# campden tablets



## darkalex

Hey Gang

I am using campden tablets, following the directions on sanitizing brewing equipment below:

TO SANITIZE EQUIPMENT: All equipment should be cleaned with soapy water first. Crush and dissolve 16 Campden Tablets per each gallon of water. Also add 1/2 teaspoon of Citric Acid. Sanitize fermentation vessels by putting in 2 to 3 inches of solution in the bottom of the vessel. Seal the vessel air-tight for 20 minutes to allow the fumes from the solution to permeate the inside walls. You can also put in the vessel other equipment such as hoses, hydrometer, air-locks, rubber stoppers to be sanitized at the same time.

Two questions:

1. Are the vapors harmful?

2. At these concentrations, is this considered no rinse?


----------



## robie

If you very carefully take a very tiny whiff of the solution, you will find out it could be harmful, if you couldn't get away from it.

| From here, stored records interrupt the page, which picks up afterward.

-- ==== Sys2Proof/Machine/Embed.lean ====
section
/-! DEFINITION. The meaning of EMBED: its DISPATCH step, and the EMB_RUN step of framer, serializer and bit writer
(spec/42_embed.md). -/

namespace Sys2Proof.Machine

/-- The framed bit count `8*(PAY_LEN + 5)`, exact (R162, R163, R172). -/
def framedBitCount (r : Regs) : Nat :=
  8 * (r.payLen.toNat + 5)

/-- EMBED run initialisation (R163). -/
def startEmbed (s : State) : State :=
  { s with h.framedBits := framedBitCount s.reg, h.k := 0, h.sr := 0, h.phase := .embRun }

/-- EMBED's DISPATCH step (R162).  The capacity check comes before any memory access, so it also comes before the
refusals of R72, R73 and R75, which are about memory the command would reach (R172; assumption log 5). -/
def execEmbed (s : State) : Result :=
  if framedBitCount s.reg > imageCapBits s then .next (complete .payloadTooLarge (latchCap s))
  else
    match embedProblem s.cfg s.reg with
    | some r => .refused r
    | none => .next (startEmbed (latchCap s))

/-- Whether the framer reads a payload byte in this EMB_RUN step (R164). -/
def loadsPayload (s : State) : Bool :=
  decide (s.h.k % 8 = 0) && decide (s.h.k / 8 < s.reg.payLen.toNat)

/-- `h.sr` after the framer (R164): at a byte boundary framed byte `j = h.k div 8`, which is a payload byte from
memory or a marker byte from the hardware constant; between byte boundaries, unchanged. -/
def framerByte (s : State) : Byte :=
  if s.h.k % 8 = 0 then
    if s.h.k / 8 < s.reg.payLen.toNat then memRead s.mem (payAddr s.reg (s.h.k / 8))
    else s.cfg.marker.get (s.h.k / 8 - s.reg.payLen.toNat)
  else s.h.sr

/-- The accesses of an EMB_RUN step, in order (R76, R164, R165). -/
def embedAccesses (s : State) : List Access :=
  (if loadsPayload s then [{ kind := .read, addr := payAddr s.reg (s.h.k / 8) }] else []) ++
    [{ kind := .read, addr := chanAddr s.reg s.h.k }, { kind := .write, addr := chanAddr s.reg s.h.k }]

/-- The serializer and bit writer (R165): channel `h.k` with its least significant bit replaced by the next bit of
the framed byte. -/
def writeChannel (s : State) : State :=
  let sr := framerByte s
  let a := chanAddr s.reg s.h.k
  { s with
    h.sr := sr
    mem := memWrite s.mem a (withLsb (memRead s.mem a) (msbFirstBit sr s.h.k)) }

/-- `h.k <- h.k + 1` (R166). -/
def countChannel (s : State) : State :=
  { s with h.k := s.h.k + 1 }

/-- Advance and completion of an EMB_RUN step (R166). -/
def advanceEmbed (s : State) : State :=
  if (countChannel s).h.k = s.h.framedBits then complete .none (countChannel s) else countChannel s

/-- One EMB_RUN step (R164 to R166). -/
def embedStep (s : State) : Result :=
  atomicStep s.cfg (embedAccesses s) (.next (advanceEmbed (writeChannel s)))

end Sys2Proof.Machine
end

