-- ==== Sys2Proof/Machine/Step.lean ====
section
/-! DEFINITION. One step of the machine, and how a command word is placed for the very next step. -/

namespace Sys2Proof.Machine

/-- One step: the next move of host, other agents, reset or codec (`nextMove`). -/
def step (s : State) : Host.Outcome State Fault Refusal :=
  nextMove s

/-- `s` with the command word `w` accepted and nothing pending from outside, so that the next step is the DISPATCH
step of `w`.  A command reaches SLC by a host write to CMD (R56, R115), so this does what acceptance does; bits at
and above `nbits` are 0. -/
def State.withFetchWord (s : State) (nbits w : Nat) : State :=
  acceptCommand (BitVec.ofNat 32 (w % 2 ^ nbits)) { s with inputs := [], cycle := [] }

end Sys2Proof.Machine
end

They way you are using it, it is fine, sealed up like that. Once you open it and remove it, the fumes will dissipate quickly. Just don't get too close when you empty it.

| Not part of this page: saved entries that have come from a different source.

-- ==== Sys2Proof/Certificates/Slice0/Obligations.lean ====
section
/-! DEFINITION. The statements for the provers.  Each docstring names the rules of spec/ it formalises. -/

open Sys2Proof Sys2Proof.Machine

/-! ## Encoding -/

/-- R91: the opcode assignment, word by word. -/
def Obligations.CommandWordsDecode : Prop :=
  decode 0x00000000#32 = .instr .nop ∧ decode 0x00000001#32 = .instr .cap ∧
    decode 0x00000002#32 = .instr .embed ∧ decode 0x00000003#32 = .instr .extract

/-- R92: decoding matches the whole word, so each command is decoded from exactly one of the 2^32 words, the one the
encoder gives. -/
def Obligations.DecodeAndEncodeAgree : Prop :=
  ∀ (i : Instr) (w : Word), i.wf = true → (decode w = .instr i ↔ w = encode i)

/-- R94: `decode` on every word, by the values of its two fields. -/
def Obligations.DecodeIsTotalByFields : Prop :=
  ∀ w : Word,
    (w.toNat / 256 ≠ 0 → ∃ why, decode w = .illegal why) ∧
    (w.toNat / 256 = 0 →
      (w.toNat % 256 = 0x00 → decode w = .instr .nop) ∧ (w.toNat % 256 = 0x01 → decode w = .instr .cap) ∧
      (w.toNat % 256 = 0x02 → decode w = .instr .embed) ∧ (w.toNat % 256 = 0x03 → decode w = .instr .extract) ∧
      (0x04 ≤ w.toNat % 256 → ∃ why, decode w = .illegal why))

/-- R20 and R21: the register window is 64 bytes at a multiple of 64; each of its sixteen registers stands at the
offset R21 gives it, every multiple of 4 names one, and an access names a register at its own offset only. -/
def Obligations.RegisterWindowLayout : Prop :=
  (∀ cfg : Config, (regBase cfg).toNat % 64 = 0 ∧
    ∀ a, (registerWindow cfg).contains a = true ↔ ∃ off : BitVec 6, a = regBase cfg + off.setWidth 32) ∧
  (∀ off : BitVec 6, off.toNat % 4 = 0 → ∃ r, decodeReg off 4 = some r) ∧
  (∀ (off : BitVec 6) (bytes : Nat) (r : Reg), decodeReg off bytes = some r ↔ bytes = 4 ∧ off = regOffset r) ∧
  (∀ r : Reg, (regOffset r).toNat = match r with
    | .id => 0x00
    | .cmd => 0x04
    | .status => 0x08
    | .width => 0x0C
    | .height => 0x10
    | .pixBase => 0x14
    | .payBase => 0x18
    | .payLen => 0x1C
    | .outBase => 0x20
    | .outLen => 0x24
    | .capBitsLo => 0x28
    | .capBitsHi => 0x2C
    | .capBytes => 0x30
    | .capChars => 0x34
    | .markerLo => 0x38
    | .markerHi => 0x3C)

/-! ## Reset -/

/-- R55 and R260: after power-on and after reset is asserted in any state, every register and every hidden field has
its reset value; reset is always taken, and leaves memory and the built constants as they were. -/
def Obligations.ResetSetsEveryPieceOfState : Prop :=
  (∀ s t : State, (t = State.reset ∨ ∃ rest, pending s = .reset :: rest ∧ step s = .next t) →
    (∀ r, regValue r t = match r with
      | .id => 0x53544701
      | .markerLo => t.cfg.marker.b3 ++ t.cfg.marker.b2 ++ t.cfg.marker.b1 ++ t.cfg.marker.b0
      | .markerHi => t.cfg.marker.b4.setWidth 32
      | _ => 0) ∧
    t.reg.done = false ∧ t.reg.err = .none ∧ t.reg.lastOp = 0 ∧
    t.h.phase = .idle ∧ t.h.op = 0 ∧ t.h.k = 0 ∧ t.h.framedBits = 0 ∧ t.h.scanBits = 0 ∧ t.h.sr = 0 ∧
    t.h.nbytes = 0 ∧ t.h.idx = 0 ∧ t.h.win.toList = [0, 0, 0, 0, 0] ∧ t.h.wcnt = 0 ∧ t.h.found = false) ∧
  (∀ (s : State) (rest : List Input), pending s = .reset :: rest →
    ∃ t, step s = .next t ∧ t.mem = s.mem ∧ t.cfg = s.cfg ∧ t.inputs = rest ∧ t.cycle = s.cycle)

/-- The invariant holds at reset and at power-on of hardware built with any parameters. -/
def Obligations.ResetMeetsInvariant : Prop :=
  Inv State.reset ∧ ∀ cfg, Inv (State.powerOn cfg)

/-! ## The step of the machine -/

/-- R119: a DISPATCH step, alone or at the codec's turn in what is pending, runs the command that `h.op` decodes to, or
completes with ILLEGAL_COMMAND, and it ends in IDLE or in a run phase. -/
def Obligations.StepRunsDispatchedCommand : Prop :=
  ∀ s : State, s.h.phase = .dispatch → codecMoves s →
    (∀ i : Instr, i.wf = true → decode s.h.op = .instr i → step s = exec i { s with inputs := (pending s).tail }) ∧
    (∀ why, decode s.h.op = .illegal why →
      step s = .next { s with
        inputs := (pending s).tail, reg.err := .illegalCommand, reg.done := true, h.phase := .idle }) ∧
    (∀ t, step s = .next t → t.h.phase = .idle ∨ t.h.phase = .embRun ∨ t.h.phase = .extScan)

/-- R64 and R116: where an access of a run step is not admitted, the step has no successor: the machine stops with the
fault that names the access.  Where every access is admitted the step happens, unless it ends a scan whose output R72 or
R73 forbids (assumption log 5). -/
def Obligations.RunStepHappensWhenAdmitted : Prop :=
  ∀ s : State, s.h.phase = .embRun ∨ s.h.phase = .extScan ∨ s.h.phase = .extCopy → codecMoves s →
    (accessesAdmitted s →
      (∃ t, step s = .next t) ∨
        (s.h.phase = .extScan ∧ s.h.k + 1 = s.h.scanBits ∧
          (step s = .refused .regionInRegisterWindow ∨ step s = .refused .regionNotPlainMemory))) ∧
    (¬accessesAdmitted s →
      ∃ acc ∈ codecAccesses s, admits s.cfg acc = false ∧ step s = .fault (.stuck acc.kind acc.addr))

/-- R248: IDLE keeps every register, and nothing but a host command leaves IDLE.  (That an idle machine with nothing
pending answers its own state again is the model's choice, assumption log 4.) -/
def Obligations.OnlyACommandLeavesIdle : Prop :=
  (∀ s : State, s.h.phase = .idle → pending s = [] → step s = .next s) ∧
  (∀ s t : State, s.h.phase = .idle → step s = .next t → t.h.phase ≠ .idle →
    ∃ v rest, pending s = .regWrite 0x04 4 v :: rest ∧ t.h.phase = .dispatch ∧ t.h.op = v)

/-! ## NOP, CAP and illegal words -/

/-- R121: NOP completes with ERR 0 and touches nothing else; run from idle it leaves STATUS = 0x00000002. -/
def Obligations.NopOnlyClearsStatus : Prop :=
  (∀ s : State, exec .nop s = .next { s with reg.err := .none, reg.done := true, h.phase := .idle }) ∧
  (∀ s : State, s.h.phase = .idle → s.inputs = [.regWrite 0x04 4 0x00000000] → s.cycle = [] →
    ∃ t, stepN 2 s = .next t ∧ statusWord t = 0x00000002 ∧
      t = { s with inputs := [], reg.err := .none, reg.done := true, reg.lastOp := 0x00, h.op := 0 })

/-- R143: CAP latches the capacity of the dimensions, completes with ERR 0 and changes nothing else (OUT_LEN and
memory included); run from idle it leaves STATUS = 0x00000102. -/
def Obligations.CapLatchesCapacity : Prop :=
  (∀ s : State, ∃ t, exec .cap s = .next t ∧ CapacityLatched s t ∧
    t = { s with reg := { withCapacityOf s.reg t.reg with err := .none, done := true }, h.phase := .idle }) ∧
  (∀ s : State, s.h.phase = .idle → s.inputs = [.regWrite 0x04 4 0x00000001] → s.cycle = [] →
    ∃ t, stepN 2 s = .next t ∧ statusWord t = 0x00000102 ∧ CapacityLatched s t ∧
      t = { s with
        inputs := [], h.op := 1
        reg := { withCapacityOf s.reg t.reg with err := .none, done := true, lastOp := 0x01 } })

/-- R120: a word with RSV nonzero or OP 0x04 to 0xFF, written while idle, completes with ILLEGAL_COMMAND and changes
nothing but the flags, LAST_OP and `h.op`. -/
def Obligations.IllegalWordCompletesWithItsCode : Prop :=
  ∀ (s : State) (v : Word), s.h.phase = .idle → s.inputs = [.regWrite 0x04 4 v] → s.cycle = [] →
    (v.toNat / 256 ≠ 0 ∨ 4 ≤ v.toNat % 256) →
    ∃ t, stepN 2 s = .next t ∧ (statusWord t).toNat = v.toNat % 256 * 256 + 0x32 ∧
      t = { s with
        inputs := [], h.op := v, reg.err := .illegalCommand, reg.done := true, reg.lastOp := v.setWidth 8 }

/-- R142: the CAP_* registers change only at the DISPATCH step of CAP, EMBED or EXTRACT, which latches them, or at
reset. -/
def Obligations.CapacityHeldUntilLatchOrReset : Prop :=
  ∀ s t : State, step s = .next t →
    (codecMoves s ∧ s.h.phase = .dispatch ∧
      (decode s.h.op = .instr .cap ∨ decode s.h.op = .instr .embed ∨ decode s.h.op = .instr .extract) →
      CapacityLatched s t) ∧
    (capacityOf t.reg ≠ capacityOf s.reg →
      (∃ rest, pending s = .reset :: rest) ∨
      (codecMoves s ∧ s.h.phase = .dispatch ∧
        (decode s.h.op = .instr .cap ∨ decode s.h.op = .instr .embed ∨ decode s.h.op = .instr .extract)))

/-- R144: the product `3*w*h` never exceeds 12884508675 and no capacity result overflows its register: whichever
command latches it, each CAP_* register holds its figure exactly. -/
def Obligations.CapacityArithmeticIsExact : Prop :=
  ∀ (i : Instr) (s t : State), i = .cap ∨ i = .embed ∨ i = .extract → exec i s = .next t →
    3 * s.reg.width.toNat * s.reg.height.toNat ≤ 12884508675 ∧ CapacityLatched s t ∧
    t.reg.capBitsLo.toNat + 2 ^ 32 * t.reg.capBitsHi.toNat = 3 * s.reg.width.toNat * s.reg.height.toNat

/-- R145: the three capacity functions are non-decreasing in both dimensions. -/
def Obligations.CapacityIsMonotone : Prop :=
  ∀ w w' h h' : Nat, w ≤ w' → h ≤ h' →
    capBits w h ≤ capBits w' h' ∧ capBytes w h ≤ capBytes w' h' ∧ capChars w h ≤ capChars w' h'

/-- R146: the bit-level and the byte-level capacity checks agree. -/
def Obligations.BitsAndBytesAgree : Prop :=
  ∀ n w h : Nat, 8 * n ≤ capBits w h ↔ n ≤ capBytes w h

Personally, though not always necessary, I always rinse with clean water.

Your campden tablets are probably Kmeta. Instead of crushing that many tablets, you can buy the Kmeta powder in bags and save all that extra work and cost.


----------



## winemaker_3352

I agree - get the k-meta powder - much easier to use.


----------



## non-grapenut

I have always used 5 tablets crushed per gal. water...since 2008 and no spoiled bottles. 
For sanitizing my 5 gal carboys--5 tablets crushed with 1.5 inch hot water, put cap back on and let sit til ready to use. For bottles, soak in very hot water and oxyclean in the tub, rinse each bottle out with very hot water when getting ready to use and then sanitize for 20 minutes with a fresh gallon of 5 crushed tabs in 1 gal of water. I fill each bottle with about .5 inch of solution and top with saran wrap, get my wine supplies soaking in solution and then bottles are ready. I keep a bucket by my knee to dump the bit of liquid right when I'm ready to syphon wine in and cork immediately.


----------